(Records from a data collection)
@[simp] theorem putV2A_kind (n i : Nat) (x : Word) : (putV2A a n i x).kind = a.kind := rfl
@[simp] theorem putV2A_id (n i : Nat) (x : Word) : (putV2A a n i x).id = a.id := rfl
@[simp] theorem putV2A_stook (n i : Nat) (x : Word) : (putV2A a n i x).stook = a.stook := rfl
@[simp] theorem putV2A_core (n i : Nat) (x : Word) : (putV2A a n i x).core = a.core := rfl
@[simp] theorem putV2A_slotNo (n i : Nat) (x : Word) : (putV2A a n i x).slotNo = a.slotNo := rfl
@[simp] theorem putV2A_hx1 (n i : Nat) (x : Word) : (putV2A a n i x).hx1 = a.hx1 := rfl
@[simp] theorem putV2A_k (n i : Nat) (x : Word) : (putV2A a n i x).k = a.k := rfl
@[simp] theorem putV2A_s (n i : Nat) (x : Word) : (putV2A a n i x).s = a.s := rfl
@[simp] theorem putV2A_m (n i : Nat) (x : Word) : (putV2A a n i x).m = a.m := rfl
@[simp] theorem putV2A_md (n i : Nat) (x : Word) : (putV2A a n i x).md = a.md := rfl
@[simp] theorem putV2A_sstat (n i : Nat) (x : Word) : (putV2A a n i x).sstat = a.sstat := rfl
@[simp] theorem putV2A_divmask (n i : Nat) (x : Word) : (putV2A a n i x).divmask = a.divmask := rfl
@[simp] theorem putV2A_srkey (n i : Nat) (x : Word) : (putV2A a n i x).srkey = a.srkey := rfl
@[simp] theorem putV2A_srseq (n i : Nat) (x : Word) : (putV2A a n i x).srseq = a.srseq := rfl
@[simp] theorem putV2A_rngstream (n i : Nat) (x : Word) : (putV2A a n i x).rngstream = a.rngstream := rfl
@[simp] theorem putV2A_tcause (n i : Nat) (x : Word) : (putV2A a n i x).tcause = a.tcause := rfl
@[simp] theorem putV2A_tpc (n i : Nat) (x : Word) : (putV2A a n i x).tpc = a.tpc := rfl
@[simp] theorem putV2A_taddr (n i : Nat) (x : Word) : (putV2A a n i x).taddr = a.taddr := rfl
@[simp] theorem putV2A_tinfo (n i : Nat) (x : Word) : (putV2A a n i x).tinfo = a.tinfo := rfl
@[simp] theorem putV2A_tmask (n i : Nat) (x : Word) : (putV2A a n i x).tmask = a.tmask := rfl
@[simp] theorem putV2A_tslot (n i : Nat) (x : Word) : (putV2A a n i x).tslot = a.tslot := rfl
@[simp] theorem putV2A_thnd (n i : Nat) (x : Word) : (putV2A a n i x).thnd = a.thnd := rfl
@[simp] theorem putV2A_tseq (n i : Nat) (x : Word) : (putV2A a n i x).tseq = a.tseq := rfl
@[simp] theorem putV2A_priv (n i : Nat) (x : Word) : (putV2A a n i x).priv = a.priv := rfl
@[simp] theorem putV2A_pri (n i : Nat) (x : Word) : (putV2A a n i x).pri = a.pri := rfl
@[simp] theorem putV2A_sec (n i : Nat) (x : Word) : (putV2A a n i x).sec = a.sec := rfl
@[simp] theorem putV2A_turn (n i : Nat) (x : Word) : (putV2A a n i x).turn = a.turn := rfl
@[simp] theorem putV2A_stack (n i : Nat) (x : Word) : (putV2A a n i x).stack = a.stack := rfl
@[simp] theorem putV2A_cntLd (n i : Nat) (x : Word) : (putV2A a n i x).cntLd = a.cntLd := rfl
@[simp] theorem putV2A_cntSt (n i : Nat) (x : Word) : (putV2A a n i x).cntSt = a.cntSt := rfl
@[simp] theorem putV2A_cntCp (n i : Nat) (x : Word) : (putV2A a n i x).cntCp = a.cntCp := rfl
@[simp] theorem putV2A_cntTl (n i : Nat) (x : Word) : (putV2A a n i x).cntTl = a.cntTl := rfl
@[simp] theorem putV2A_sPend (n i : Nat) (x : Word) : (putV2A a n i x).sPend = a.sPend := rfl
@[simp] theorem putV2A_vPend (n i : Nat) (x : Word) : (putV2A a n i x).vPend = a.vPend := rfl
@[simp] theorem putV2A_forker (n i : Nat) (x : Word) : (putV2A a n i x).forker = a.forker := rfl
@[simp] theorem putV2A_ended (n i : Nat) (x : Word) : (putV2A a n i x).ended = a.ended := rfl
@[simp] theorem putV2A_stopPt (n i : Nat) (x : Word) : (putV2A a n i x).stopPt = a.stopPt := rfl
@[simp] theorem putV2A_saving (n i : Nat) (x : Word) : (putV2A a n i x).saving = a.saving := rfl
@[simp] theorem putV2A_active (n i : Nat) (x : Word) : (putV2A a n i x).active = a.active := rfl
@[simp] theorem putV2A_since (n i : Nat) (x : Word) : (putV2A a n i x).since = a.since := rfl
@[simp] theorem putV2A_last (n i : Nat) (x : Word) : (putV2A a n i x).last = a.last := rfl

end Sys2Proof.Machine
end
==
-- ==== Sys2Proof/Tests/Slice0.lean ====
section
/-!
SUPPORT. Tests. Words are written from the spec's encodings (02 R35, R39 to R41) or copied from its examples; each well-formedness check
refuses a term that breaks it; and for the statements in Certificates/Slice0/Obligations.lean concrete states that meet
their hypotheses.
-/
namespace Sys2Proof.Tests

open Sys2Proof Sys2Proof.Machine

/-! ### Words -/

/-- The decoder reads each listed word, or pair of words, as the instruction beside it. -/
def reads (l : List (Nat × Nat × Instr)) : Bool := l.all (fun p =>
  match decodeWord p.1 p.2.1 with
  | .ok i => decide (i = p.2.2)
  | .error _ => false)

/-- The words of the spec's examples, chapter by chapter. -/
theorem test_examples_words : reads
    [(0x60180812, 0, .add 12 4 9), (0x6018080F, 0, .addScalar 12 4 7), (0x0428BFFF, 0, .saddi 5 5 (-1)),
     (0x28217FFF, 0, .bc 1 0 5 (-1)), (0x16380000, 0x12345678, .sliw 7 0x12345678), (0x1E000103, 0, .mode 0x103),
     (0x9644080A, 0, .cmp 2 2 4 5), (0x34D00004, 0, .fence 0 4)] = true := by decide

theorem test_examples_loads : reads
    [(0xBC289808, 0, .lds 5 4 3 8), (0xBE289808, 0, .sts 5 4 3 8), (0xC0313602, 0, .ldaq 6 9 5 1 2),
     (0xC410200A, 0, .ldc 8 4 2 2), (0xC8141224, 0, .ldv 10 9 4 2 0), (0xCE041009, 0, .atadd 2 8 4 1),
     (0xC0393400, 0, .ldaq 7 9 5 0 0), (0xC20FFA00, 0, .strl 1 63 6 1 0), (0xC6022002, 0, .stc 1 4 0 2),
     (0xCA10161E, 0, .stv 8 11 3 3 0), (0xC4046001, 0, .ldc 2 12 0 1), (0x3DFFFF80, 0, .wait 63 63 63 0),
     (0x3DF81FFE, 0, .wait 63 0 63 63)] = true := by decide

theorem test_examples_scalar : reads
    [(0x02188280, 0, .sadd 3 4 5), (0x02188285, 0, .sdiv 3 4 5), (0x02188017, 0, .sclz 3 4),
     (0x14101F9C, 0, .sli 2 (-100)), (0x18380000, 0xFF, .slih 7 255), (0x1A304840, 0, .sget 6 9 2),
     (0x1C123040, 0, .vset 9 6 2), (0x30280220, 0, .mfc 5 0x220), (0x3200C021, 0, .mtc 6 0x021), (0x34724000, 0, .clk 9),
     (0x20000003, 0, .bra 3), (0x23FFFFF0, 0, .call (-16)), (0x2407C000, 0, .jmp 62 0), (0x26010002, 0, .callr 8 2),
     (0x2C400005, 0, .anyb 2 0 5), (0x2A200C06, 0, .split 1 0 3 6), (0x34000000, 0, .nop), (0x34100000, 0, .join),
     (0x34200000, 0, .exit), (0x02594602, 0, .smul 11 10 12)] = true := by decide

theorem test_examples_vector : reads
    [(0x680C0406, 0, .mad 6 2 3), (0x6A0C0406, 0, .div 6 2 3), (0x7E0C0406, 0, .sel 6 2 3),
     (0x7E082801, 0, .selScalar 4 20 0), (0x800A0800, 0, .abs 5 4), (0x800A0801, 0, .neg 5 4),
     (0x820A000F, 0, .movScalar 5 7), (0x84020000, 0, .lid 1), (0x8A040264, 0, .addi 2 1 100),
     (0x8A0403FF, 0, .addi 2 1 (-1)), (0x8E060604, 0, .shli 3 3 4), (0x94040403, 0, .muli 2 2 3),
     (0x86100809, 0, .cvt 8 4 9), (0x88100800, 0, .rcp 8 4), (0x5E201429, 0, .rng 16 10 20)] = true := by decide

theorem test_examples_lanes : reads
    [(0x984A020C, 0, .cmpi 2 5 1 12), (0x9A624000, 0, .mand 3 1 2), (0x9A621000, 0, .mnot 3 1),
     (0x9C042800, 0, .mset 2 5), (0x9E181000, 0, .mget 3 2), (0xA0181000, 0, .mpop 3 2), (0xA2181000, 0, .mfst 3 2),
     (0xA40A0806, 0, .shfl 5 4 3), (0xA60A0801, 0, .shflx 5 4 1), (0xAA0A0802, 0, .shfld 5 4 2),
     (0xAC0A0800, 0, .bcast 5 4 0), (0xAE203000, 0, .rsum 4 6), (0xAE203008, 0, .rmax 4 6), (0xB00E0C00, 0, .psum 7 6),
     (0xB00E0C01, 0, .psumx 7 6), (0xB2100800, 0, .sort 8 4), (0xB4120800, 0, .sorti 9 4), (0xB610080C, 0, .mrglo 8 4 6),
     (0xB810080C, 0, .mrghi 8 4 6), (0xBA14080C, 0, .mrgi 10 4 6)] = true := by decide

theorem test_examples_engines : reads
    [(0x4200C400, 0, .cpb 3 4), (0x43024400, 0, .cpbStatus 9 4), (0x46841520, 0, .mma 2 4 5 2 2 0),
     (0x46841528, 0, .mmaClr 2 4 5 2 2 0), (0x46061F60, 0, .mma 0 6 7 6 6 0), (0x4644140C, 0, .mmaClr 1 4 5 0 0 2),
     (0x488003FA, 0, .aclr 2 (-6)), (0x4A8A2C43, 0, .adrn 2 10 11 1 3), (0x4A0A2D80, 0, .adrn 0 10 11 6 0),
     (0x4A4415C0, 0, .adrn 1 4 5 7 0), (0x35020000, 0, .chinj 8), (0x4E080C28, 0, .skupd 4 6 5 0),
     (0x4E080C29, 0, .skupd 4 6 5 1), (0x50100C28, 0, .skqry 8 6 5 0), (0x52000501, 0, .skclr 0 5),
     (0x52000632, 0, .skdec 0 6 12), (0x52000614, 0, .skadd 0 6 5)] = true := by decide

Problem requirements: If a line in the records above contains the word "spec", count it, then give the total and nothing else.

Exercise output: 2